Capt. Dr. A. S. Goldsmith of New York told the correspondent how he has been treating German civilians in Waldheim where the local German doctor fled into the interior. A young woman suffering from a severe case of pneumonia and scarcely able to walk was given sulpha-thyiazole treatment and was cured, he related. “I did not tell her that I was a Jewish doctor for fear that she would refuse to take the pills thinking them poison,” he added. “But when she is quite well I’ll tell her.” Dr. Goldsmith also removed shrapnel from legs of German civilians and treated one for acute tonsillitis.

Capt. Julius Rubin of Camden, Mass, and a number of other Jewish doctors in the U.S. Units also told the correspondent that when treating German wounded prisoners and civilians they prefer not to tell them that they are being treated by a Jew. However Sgt. Jake Brill, medical aidman from New York, when giving blood transfusions to wounded German soldiers in the field, never fails to tell them that they now have Jewish blood in their veins.
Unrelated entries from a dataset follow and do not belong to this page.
/-! ## updQueue -/

section
variable (s : State) (q : Nat) (f : Queue → Queue)
@[simp] theorem updQueue_cores : (s.updQueue q f).cores = s.cores := rfl
@[simp] theorem updQueue_argMaps : (s.updQueue q f).argMaps = s.argMaps := rfl
@[simp] theorem updQueue_regions : (s.updQueue q f).regions = s.regions := rfl
@[simp] theorem updQueue_coreStore : (s.updQueue q f).coreStore = s.coreStore := rfl
@[simp] theorem updQueue_accMem : (s.updQueue q f).accMem = s.accMem := rfl
@[simp] theorem updQueue_regionMem : (s.updQueue q f).regionMem = s.regionMem := rfl
@[simp] theorem updQueue_stacked : (s.updQueue q f).stacked = s.stacked := rfl
@[simp] theorem updQueue_hostMem : (s.updQueue q f).hostMem = s.hostMem := rfl
@[simp] theorem updQueue_ctxs : (s.updQueue q f).ctxs = s.ctxs := rfl
@[simp] theorem updQueue_queues : (s.updQueue q f).queues = modifyAt s.queues q f := rfl
@[simp] theorem updQueue_queueGens : (s.updQueue q f).queueGens = s.queueGens := rfl
@[simp] theorem updQueue_cmds : (s.updQueue q f).cmds = s.cmds := rfl
@[simp] theorem updQueue_copyA : (s.updQueue q f).copyA = s.copyA := rfl
@[simp] theorem updQueue_copyB : (s.updQueue q f).copyB = s.copyB := rfl
@[simp] theorem updQueue_seqs : (s.updQueue q f).seqs = s.seqs := rfl
@[simp] theorem updQueue_coils : (s.updQueue q f).coils = s.coils := rfl
@[simp] theorem updQueue_mbox : (s.updQueue q f).mbox = s.mbox := rfl
@[simp] theorem updQueue_ageMs : (s.updQueue q f).ageMs = s.ageMs := rfl
@[simp] theorem updQueue_preemptWait : (s.updQueue q f).preemptWait = s.preemptWait := rfl
@[simp] theorem updQueue_epochs : (s.updQueue q f).epochs = s.epochs := rfl
@[simp] theorem updQueue_fabric : (s.updQueue q f).fabric = s.fabric := rfl
@[simp] theorem updQueue_acctWait : (s.updQueue q f).acctWait = s.acctWait := rfl
@[simp] theorem updQueue_acctPreempt : (s.updQueue q f).acctPreempt = s.acctPreempt := rfl
@[simp] theorem updQueue_acctKernels : (s.updQueue q f).acctKernels = s.acctKernels := rfl
@[simp] theorem updQueue_acctEnergy : (s.updQueue q f).acctEnergy = s.acctEnergy := rfl
@[simp] theorem updQueue_cntDbIgnored : (s.updQueue q f).cntDbIgnored = s.cntDbIgnored := rfl
@[simp] theorem updQueue_cntFetchFail : (s.updQueue q f).cntFetchFail = s.cntFetchFail := rfl
@[simp] theorem updQueue_log : (s.updQueue q f).log = s.log := rfl
@[simp] theorem updQueue_nextReq : (s.updQueue q f).nextReq = s.nextReq := rfl
@[simp] theorem updQueue_acceptCtr : (s.updQueue q f).acceptCtr = s.acceptCtr := rfl
@[simp] theorem updQueue_acceptTurn : (s.updQueue q f).acceptTurn = s.acceptTurn := rfl
@[simp] theorem updQueue_badCheckers : (s.updQueue q f).badCheckers = s.badCheckers := rfl
@[simp] theorem updQueue_tblQueue : (s.updQueue q f).tblQueue = s.tblQueue := rfl
@[simp] theorem updQueue_tblSeq : (s.updQueue q f).tblSeq = s.tblSeq := rfl
@[simp] theorem updQueue_tblCoil : (s.updQueue q f).tblCoil = s.tblCoil := rfl
@[simp] theorem updQueue_tblPark : (s.updQueue q f).tblPark = s.tblPark := rfl
@[simp] theorem updQueue_timeNs : (s.updQueue q f).timeNs = s.timeNs := rfl
@[simp] theorem updQueue_hif : (s.updQueue q f).hif = s.hif := rfl
@[simp] theorem updQueue_darit : (s.updQueue q f).darit = s.darit := rfl
@[simp] theorem updQueue_slots : (s.updQueue q f).slots = s.slots := rfl
@[simp] theorem updQueue_edgeFenced : (s.updQueue q f).edgeFenced = s.edgeFenced := rfl
@[simp] theorem updQueue_segFenced : (s.updQueue q f).segFenced = s.segFenced := rfl
@[simp] theorem updQueue_smp : (s.updQueue q f).smp = s.smp := rfl
@[simp] theorem updQueue_lanesFenced : (s.updQueue q f).lanesFenced = s.lanesFenced := rfl
@[simp] theorem updQueue_smpTurn : (s.updQueue q f).smpTurn = s.smpTurn := rfl
@[simp] theorem updQueue_fls : (s.updQueue q f).fls = s.fls := rfl
@[simp] theorem updQueue_tim : (s.updQueue q f).tim = s.tim := rfl
@[simp] theorem updQueue_pwr : (s.updQueue q f).pwr = s.pwr := rfl
@[simp] theorem updQueue_svc : (s.updQueue q f).svc = s.svc := rfl
@[simp] theorem updQueue_reply : (s.updQueue q f).reply = s.reply := rfl
@[simp] theorem updQueue_freshCtr : (s.updQueue q f).freshCtr = s.freshCtr := rfl
@[simp] theorem updQueue_pending : (s.updQueue q f).pending = s.pending := rfl
end

/-! ## updCmd -/

section
variable (s : State) (q n : Nat) (f : Cmd → Cmd)
@[simp] theorem updCmd_cores : (s.updCmd q n f).cores = s.cores := rfl
@[simp] theorem updCmd_argMaps : (s.updCmd q n f).argMaps = s.argMaps := rfl
@[simp] theorem updCmd_regions : (s.updCmd q n f).regions = s.regions := rfl
@[simp] theorem updCmd_coreStore : (s.updCmd q n f).coreStore = s.coreStore := rfl
@[simp] theorem updCmd_accMem : (s.updCmd q n f).accMem = s.accMem := rfl
@[simp] theorem updCmd_regionMem : (s.updCmd q n f).regionMem = s.regionMem := rfl
@[simp] theorem updCmd_stacked : (s.updCmd q n f).stacked = s.stacked := rfl
@[simp] theorem updCmd_hostMem : (s.updCmd q n f).hostMem = s.hostMem := rfl
@[simp] theorem updCmd_ctxs : (s.updCmd q n f).ctxs = s.ctxs := rfl
@[simp] theorem updCmd_queues : (s.updCmd q n f).queues = s.queues := rfl
@[simp] theorem updCmd_queueGens : (s.updCmd q n f).queueGens = s.queueGens := rfl
@[simp] theorem updCmd_copyA : (s.updCmd q n f).copyA = s.copyA := rfl
@[simp] theorem updCmd_copyB : (s.updCmd q n f).copyB = s.copyB := rfl
@[simp] theorem updCmd_seqs : (s.updCmd q n f).seqs = s.seqs := rfl
@[simp] theorem updCmd_coils : (s.updCmd q n f).coils = s.coils := rfl
@[simp] theorem updCmd_mbox : (s.updCmd q n f).mbox = s.mbox := rfl
@[simp] theorem updCmd_ageMs : (s.updCmd q n f).ageMs = s.ageMs := rfl
@[simp] theorem updCmd_preemptWait : (s.updCmd q n f).preemptWait = s.preemptWait := rfl
@[simp] theorem updCmd_epochs : (s.updCmd q n f).epochs = s.epochs := rfl
@[simp] theorem updCmd_fabric : (s.updCmd q n f).fabric = s.fabric := rfl
@[simp] theorem updCmd_acctWait : (s.updCmd q n f).acctWait = s.acctWait := rfl
@[simp] theorem updCmd_acctPreempt : (s.updCmd q n f).acctPreempt = s.acctPreempt := rfl
@[simp] theorem updCmd_acctKernels : (s.updCmd q n f).acctKernels = s.acctKernels := rfl
@[simp] theorem updCmd_acctEnergy : (s.updCmd q n f).acctEnergy = s.acctEnergy := rfl
@[simp] theorem updCmd_cntDbIgnored : (s.updCmd q n f).cntDbIgnored = s.cntDbIgnored := rfl
@[simp] theorem updCmd_cntFetchFail : (s.updCmd q n f).cntFetchFail = s.cntFetchFail := rfl
@[simp] theorem updCmd_log : (s.updCmd q n f).log = s.log := rfl
@[simp] theorem updCmd_nextReq : (s.updCmd q n f).nextReq = s.nextReq := rfl
@[simp] theorem updCmd_acceptCtr : (s.updCmd q n f).acceptCtr = s.acceptCtr := rfl
@[simp] theorem updCmd_acceptTurn : (s.updCmd q n f).acceptTurn = s.acceptTurn := rfl
@[simp] theorem updCmd_badCheckers : (s.updCmd q n f).badCheckers = s.badCheckers := rfl
@[simp] theorem updCmd_tblQueue : (s.updCmd q n f).tblQueue = s.tblQueue := rfl
@[simp] theorem updCmd_tblSeq : (s.updCmd q n f).tblSeq = s.tblSeq := rfl
@[simp] theorem updCmd_tblCoil : (s.updCmd q n f).tblCoil = s.tblCoil := rfl
@[simp] theorem updCmd_tblPark : (s.updCmd q n f).tblPark = s.tblPark := rfl
@[simp] theorem updCmd_timeNs : (s.updCmd q n f).timeNs = s.timeNs := rfl
@[simp] theorem updCmd_hif : (s.updCmd q n f).hif = s.hif := rfl
@[simp] theorem updCmd_darit : (s.updCmd q n f).darit = s.darit := rfl
@[simp] theorem updCmd_slots : (s.updCmd q n f).slots = s.slots := rfl
@[simp] theorem updCmd_edgeFenced : (s.updCmd q n f).edgeFenced = s.edgeFenced := rfl
@[simp] theorem updCmd_segFenced : (s.updCmd q n f).segFenced = s.segFenced := rfl
@[simp] theorem updCmd_smp : (s.updCmd q n f).smp = s.smp := rfl
@[simp] theorem updCmd_lanesFenced : (s.updCmd q n f).lanesFenced = s.lanesFenced := rfl
@[simp] theorem updCmd_smpTurn : (s.updCmd q n f).smpTurn = s.smpTurn := rfl
@[simp] theorem updCmd_fls : (s.updCmd q n f).fls = s.fls := rfl
@[simp] theorem updCmd_tim : (s.updCmd q n f).tim = s.tim := rfl
@[simp] theorem updCmd_pwr : (s.updCmd q n f).pwr = s.pwr := rfl
@[simp] theorem updCmd_svc : (s.updCmd q n f).svc = s.svc := rfl
@[simp] theorem updCmd_reply : (s.updCmd q n f).reply = s.reply := rfl
@[simp] theorem updCmd_freshCtr : (s.updCmd q n f).freshCtr = s.freshCtr := rfl
@[simp] theorem updCmd_pending : (s.updCmd q n f).pending = s.pending := rfl
end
One of the American doctors rendering medical aid to Germans is Dr. Ernest Sears, a refugee from Nuremberg, the seat of the notorious Jew-hater Julius Streicher. “The first case I had after landing in France was a wounded German soldier,” Dr. Sears said. “I would prefer to give them brimstone, but when Germans are in need, of medical treatment, I give them such treatment. I hope to get to Nuremberg and to stay there long enough to take care of some people like Streicher.”